For longitudinal analyses linear mixed-effects models were used to examine the relationship between VRS or WMHS, and continuous measures of cognition. Age at testing, sex, years of education, baseline cognitive test score and disease duration (PD group) were included covariates. Generalized estimating equations examined the relationship of VRS, WMHS and occurrence of MCI on follow-up.

Statistical significance was set at p<0.05. Analyses were conducted with Stata-13(Stata Corp,Tx).

Results

Modifiable Vascular Risk Factors and WMH in the PD vs Healthy Control Group

Table 2 shows baseline demographics, VRFs, and mean values of WMHS (root-transformed) in the PD and HC groups. There were no significant differences in demographics or VRFs. In both groups, regional WMHS were highest in frontal regions. There were no significant differences in global or regional WMHS in the PD vs.
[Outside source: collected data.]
-- ==== Sys2Proof/Machine/Clock.lean ====
section
/-! DEFINITION. The node's own time base (00_scope.md, Times; log 1 to 3): what the idle step does. An
expiry that has come due is queued, one at a time, and when none is due the clock advances by 1 ms. -/

namespace Sys2Proof.Machine

open Sys2Proof

/-- The command of a condition that holds. -/
def dueIf (cond : Bool) (i : Instr) : List Instr := if cond then [i] else []

/-- The end of calibration of the channel being calibrated, with the reading the outside then shows (R184;
log 13). -/
def State.dueCalibration (s : State) : List Instr :=
  let c := s.calLeft.headD .c0
  dueIf (s.phase == .calibrating && s.dueAt s.calAt) (.calibrationEnd c (Config.currentReading s.now c))

/-- The expiries of WXI that are due (R1, R9, R13, R14). -/
def State.dueWeather (s : State) : List Instr :=
  dueIf (s.wxiActive && s.dueAt s.wxi.windowEnd) (.sampleWindowEnd (Config.vaneInputs s.now))
    ++ dueIf (s.wxiActive && s.config.rainMode == .gated && s.dueAt s.wxi.rainTickAt) .rainTick
    ++ dueIf (s.dueAt s.wxi.recovery) .rainRecoveryExpiry
    ++ dueIf (s.dueAt s.wxi.wetTimer) .wetDurationExpiry

/-- A LIVE entry's stale timer has run out (R26). -/
def State.staleDue (s : State) (k : Fin 8) : Bool :=
  match s.src.entries[k.val]? with
  | none => false
  | some e => s.stale e

/-- The stale timers that are due. -/
def State.dueSources (s : State) : List Instr :=
  ((List.finRange 8).filter s.staleDue).map Instr.staleTimerExpiry

/-- The expiries of a Drive Channel that are due (R89, R92, R94, R97, R112, R113, R118). -/
def State.dueChannel (s : State) (c : Chan) : List Instr :=
  let ch := s.chan c
  dueIf (ch.runState == .starting && s.dueAt ch.rampMid) (.rampMidpoint c)
    ++ dueIf (ch.runState == .starting && s.dueAt ch.rampEnd) (.rampEnd c)
    ++ dueIf (ch.runState == .coasting && s.dueAt ch.coast) (.coastEnd c)
    ++ dueIf (ch.runState == .dwell && s.dueAt ch.dwell) (.dwellEnd c)
    ++ dueIf (s.overrunDue c) (.overrun c)
    ++ dueIf (s.energised c && s.dueAt ch.stall) (.stallTimerExpiry c)
    ++ dueIf (s.energised c && s.dueAt ch.overcurrent) (.overcurrentTimerExpiry c)
    ++ dueIf (ch.runState == .blocked && s.dueAt ch.retry) (.retryDelayExpiry c)

/-- The expiries of the threat record, the ORDER entry and the claim of a channel that are due (R48, R67,
R135, R136). -/
def State.dueRequests (s : State) (c : Chan) : List Instr :=
  dueIf (s.dueAt (s.thr.get c).hold) (.releaseHoldExpiry c)
    ++ dueIf (s.dueAt ((s.table c).order.bind Entry.expiry)) (.orderExpiry c)
    ++ dueIf (s.dueAt (s.claim c).window) (.claimWindowEnd c)
    ++ dueIf (s.dueAt (s.claim c).stagger) (.staggerEnd c)
    ++ dueIf (s.dueAt (s.claim c).retry) (.claimRetryExpiry c)

/-- Everything of a present channel that is due. -/
def State.dueOf (s : State) (c : Chan) : List Instr :=
  if s.present c then s.dueRequests c ++ s.dueChannel c else []

/-- The entries of the run table whose expiry has come (R128). -/
def State.dueEntries (s : State) : List Instr :=
  (s.rsu.table.filter (fun e => decide (e.expiry ≤ s.now))).map
    (fun e => Instr.runTableExpiry (BitVec.ofNat 6 e.node) e.chan)

/-- What is due now, in the order in which the idle step takes it (log 3): accepted frames, then expiries. -/
def State.due (s : State) : List Instr :=
  s.lin.accepted ++ s.dueCalibration
    ++ dueIf (s.phase == .listenIn && s.dueAt s.listenInAt) .listenInEnd
    ++ s.dueWeather ++ s.dueSources ++ s.dueOf .c0 ++ s.dueOf .c1
    ++ dueIf (s.driveActive && s.supply.status == .recovering && s.dueAt s.supply.qualify)
      .supplyQualified
    ++ s.dueEntries
    ++ dueIf (s.dueAt s.lin.stuckTimer) .stuckTimerExpiry
    ++ dueIf (s.dueAt s.rep.interval) .statusIntervalExpiry

/-- The overrun clock runs while the driver is energised (R94). -/
def Channel.tick (ch : Channel) : Channel :=
  if ch.runState.energised then { ch with overrunMs := ch.overrunMs + 1 } else ch

/-- 1 ms passes. -/
def State.advance (s : State) : State :=
  { s with now := s.now + 1, dch := { c0 := s.dch.c0.tick, c1 := s.dch.c1.tick } }

/-- The idle step: the first thing due is queued, or 1 ms passes. -/
def State.idle (s : State) : State :=
  match s.due with
  | i :: _ => { s with pending := [i] }
  | [] => s.advance

end Sys2Proof.Machine
end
HC groups. Frequency maps of segmented WMH for the PD group are shown in figure 1.

Table 2.

Baseline demographics, modifiable vascular risk factor prevalence, and white matter hyperintensity scores (root-transformed) in PD and HC group. VRS=Vascular Risk Score. WM=White Matter.

PD group
n=141
HC group
n=63
p-value
Demographic Characteristics
Mean age in years (SD) 61.23 (9.86) 61.4 (12.42) 0.915
Mean age at diagnosis in years (SD) 59.70 (13.31) n/a n/a
Mean disease duration in years (SD) 0.57 (0.49) n/a n/a
Sex (M: F) (n, %) 92 (65.24):49 (34.75) 36 (57.14):27 (42.86) 0.269
Non-Hispanic:Hispanic 138 (97.87):2 (1.42) 63 (100%):0 0.477
Race (self-reported; white: non-white or not reported) 134 (95.04):7 (4.96) 62 (98.41):1 (1.59) 0.496
Mean years of education (SD) 15.88 (2.89) 16.63 (2.71) 0.079
Vascular Risk Factors
Diabetes, self-reported Y: N (n, %) 9 (6.4):132 (93.62) 3 (4.76):60 (85.24) 0.649
Hypertension, self-reported Y: N (n, %) 40 (28.37):101 (71.63) 17 (26.98):46 (73.02) 0.839
Mean body mass index (kg/m2) (SD) 27.16 (4.65) 26.66 (4.62) 0.476
Mean VRS (SD) 12.21 (4.60) 12.02 (5.13) 0.786
White Matter Hyperintensity Scores (root-transformed)
Mean Total brain (SD, range) 10.18 (5.06; 0-33.67) 11.12 (6.51; 0-32.20) 0.962
Mean Total WM (SD, range) 10.67 (5.26; 0-34.17) 10.71 (6.36; 0-31.79) 0.984
Mean Frontal WM (SD, range) 7.40 (7.05; 0-24.5) 7.21 (4.19; 0-17.90) 0.502
Mean Temporal WM (SD, range) 3.81 (4.06; 0-22.81 4.43 (2.57; 0-24.24) 0.826
Mean Parietal WM (SD, range) 3.91 (3.60; 0-20.93) 4.65 (4.91 ;0- 22.82) 0.688
Mean Occipital WM (SD, range) 6.12 (3.39; 0-14.48 6.34 (3.81;0-15.93) 0.939

Figure 1.

Figure 1.

Frequency map of white matter hyperintensities sin Parkinson’s disease patients quantitated from FLAIR MRI volumes.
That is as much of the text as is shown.